И снова в этом диалоге последнее слово принадлежит эстетике. Мир — красота, созидание — красота, Бог — красота; но хаос, разрушение и небытие — тоже могут казаться красотой. Оба идеала красоты — идеал Мадонны и идеал Содомский вмещаются в сердце человека; противоположные полюсы сходятся. Ставрогин с презрением отвергает «помешанного» Верховенского. Нет, он не «Иван–царевич». Тот в бешенстве кричит ему: «дрянной, блудливый, изломанный барчонок!» Замысел «мировой раскачки» вырождается в жалкую смуту губернского города. Верховенский исчезает: он «червяк» и без своего «предводителя», своего «солнца» обречен на бессилие. В этом поражении его заключен зародыш личной трагедии.

В процессе работы над романом из фигуры Петра Верховенского выделился его дополнительный образ — Шигалев. За «мелким бесом», шныряющим, хихика ющим и суетливым, стоит грузный, неуклюжий и пасмурный черт. Верховенский — легкомысленный Хлестаков от революции, Шигалев — его тяжеловесный Собакевич. Характеризован этот теоретик разрушения ушами. «Всего более, — говорит хроникер, — поразили меня его уши, неестественной величины, длинные, широкие, толстые, как‑то особенно врозь торчавшие. Он произвел на меня впечатление зловещее». На заседании «У наших» Шигалев собирается читать «толстую и чрезвычайно мелко исписанную тетрадь». Он создатель новой системы «устройства мира». Правда, система еще не закончена и противоречива, но все же «никакого другого разрешения общественной формулы не может быть». Великое открытие его заключается в следующей фразе: «Выходя из безграничной свободы, я заключаю безграничным деспотизмом». Одна десятая человечества получает свободу личности и безграничное право над остальными девятью десятыми, которые превращаются в стадо.

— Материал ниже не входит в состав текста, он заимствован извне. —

theorem sigOf_range (n d : Nat) (hn : 0 < n) (hd : 0 < d) :
    sigOf n d ≤ 2 ^ 24 ∧ (gapOf n d = 0 ∨ 2 ^ 23 ≤ sigOf n d) := by
  obtain ⟨h0, h1, h2⟩ := scaled_range n d hn hd
  set y : ℝ := (n : ℝ) / d * 2 ^ 149 / 2 ^ gapOf n d with hy
  constructor
  · have := (sigOf_nearest n d hd (2 ^ 24)).1
    rw [← hy, show ((2 ^ 24 : ℤ) : ℝ) = 2 ^ 24 by norm_num,
      abs_of_pos (show (0 : ℝ) < 2 ^ 24 - y by linarith)] at this
    have : (sigOf n d : ℝ) ≤ 2 ^ 24 := by linarith [le_abs_self ((sigOf n d : ℝ) - y)]
    exact_mod_cast this
  · rcases Nat.eq_zero_or_pos (gapOf n d) with h | h
    · exact .inl h
    · right
      have hyl := h2 h
      have := (sigOf_nearest n d hd (2 ^ 23)).1
      rw [← hy, show ((2 ^ 23 : ℤ) : ℝ) = 2 ^ 23 by norm_num,
        abs_of_nonpos (show (2 : ℝ) ^ 23 - y ≤ 0 by linarith)] at this
      have : (2 : ℝ) ^ 23 ≤ sigOf n d := by linarith [neg_abs_le ((sigOf n d : ℝ) - y)]
      exact_mod_cast this

/-- The magnitude is the nearest point of the grid, ties to even. -/
theorem grid_nearest (n d : Nat) (hn : 0 < n) (hd : 0 < d) (p : Nat) :
    let x : ℝ := (n : ℝ) / d * 2 ^ 149
    |((sigOf n d * 2 ^ gapOf n d : Nat) : ℝ) - x| ≤ |(gridOf p : ℝ) - x| ∧
      (|((sigOf n d * 2 ^ gapOf n d : Nat) : ℝ) - x| = |(gridOf p : ℝ) - x| →
        gridOf p ≠ sigOf n d * 2 ^ gapOf n d → sigOf n d % 2 = 0) := by
  intro x
  obtain ⟨h0, h1, h2⟩ := scaled_range n d hn hd
  have hpos : (0 : ℝ) < 2 ^ gapOf n d := by positivity
  set y : ℝ := (n : ℝ) / d * 2 ^ 149 / 2 ^ gapOf n d with hy
  have hx : x = y * 2 ^ gapOf n d := by rw [hy, div_mul_cancel₀ _ hpos.ne']
  have sc : ∀ v : ℝ, |v * 2 ^ gapOf n d - x| = |v - y| * 2 ^ gapOf n d := by
    intro v
    rw [hx, ← sub_mul, abs_mul, abs_of_pos hpos]
  have hm : ((sigOf n d * 2 ^ gapOf n d : Nat) : ℝ) = (sigOf n d : ℝ) * 2 ^ gapOf n d := by push_cast; rfl
  rw [hm, sc]
  rcases gridOf_cases p (gapOf n d) with ⟨j, hj⟩ | ⟨hE, hlow⟩
  · obtain ⟨a, b⟩ := sigOf_nearest n d hd j
    rw [← hy] at a b
    have hg : (gridOf p : ℝ) = (j : ℝ) * 2 ^ gapOf n d := by rw [hj]; push_cast; rfl
    rw [hg, sc, hj]
    refine ⟨mul_le_mul_of_nonneg_right (by simpa using a) hpos.le, fun heq hne => b ?_ ?_⟩
    · simpa using mul_right_cancel₀ hpos.ne' heq
    · intro hc
      exact hne (by rw [show j = sigOf n d by exact_mod_cast hc])
  · have hyl := h2 hE
    have a := (sigOf_nearest n d hd (2 ^ 23)).1
    rw [← hy, show ((2 ^ 23 : ℤ) : ℝ) = 2 ^ 23 by norm_num,
      abs_of_nonpos (show (2 : ℝ) ^ 23 - y ≤ 0 by linarith)] at a
    have hg : (gridOf p : ℝ) < 2 ^ 23 * 2 ^ gapOf n d := by
      rw [← pow_add]; exact_mod_cast hlow
    have hlt : |(sigOf n d : ℝ) - y| * 2 ^ gapOf n d < |(gridOf p : ℝ) - x| := by
      have e : |(gridOf p : ℝ) - x| = x - gridOf p := by
        rw [abs_of_neg, neg_sub]
        rw [hx]
        have : (2 : ℝ) ^ 23 * 2 ^ gapOf n d ≤ y * 2 ^ gapOf n d := mul_le_mul_of_nonneg_right hyl hpos.le
        linarith
      rw [e, hx]
      have : |(sigOf n d : ℝ) - y| * 2 ^ gapOf n d ≤ (y - 2 ^ 23) * 2 ^ gapOf n d :=
        mul_le_mul_of_nonneg_right (by linarith) hpos.le
      rw [sub_mul] at this
      linarith
    exact ⟨hlt.le, fun heq => absurd heq hlt.ne⟩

Тогда наступит земной рай. Система Шигалева — логическое продолжение идеи Раскольникова; она будет осуществлена на практике Великим Инквизитором. Мысль «длинноухого» теоретика полностью переходит в легенду, придуманную Иваном Карамазовым.

В своем «гимне разрушению» Петр Верховенский вдохновляется теорией Шигалева, этого «нового Фурье». Из научного трактата он делает лирическую импровизацию. Ученый социолог и «полупомешанный поэт» дополняют друг друга в преклонении перед идеалом сатанинской красоты.

***

Трагические мотивы Шатова, Кирилова, Петра Верховенского и Шигалева, как реки в море, вливаются в главную тему романа — трагедию Ставрогина. Образ «обворожительного демона» создан с непостижимым искусством. Ставрогин появляется сначала вдалеке, в неясных очертаньях: хроникер рассказывает по слухам о его детстве и юности (далекое прошлое); потом кратко описывает его недолгое пребывание в губернском городе три года тому назад (близкое прошлое) и, наконец, излагает события последнего месяца (настоящее). Создается временная перспектива: герой медленно приближается к нам, становясь все виднее и определеннее.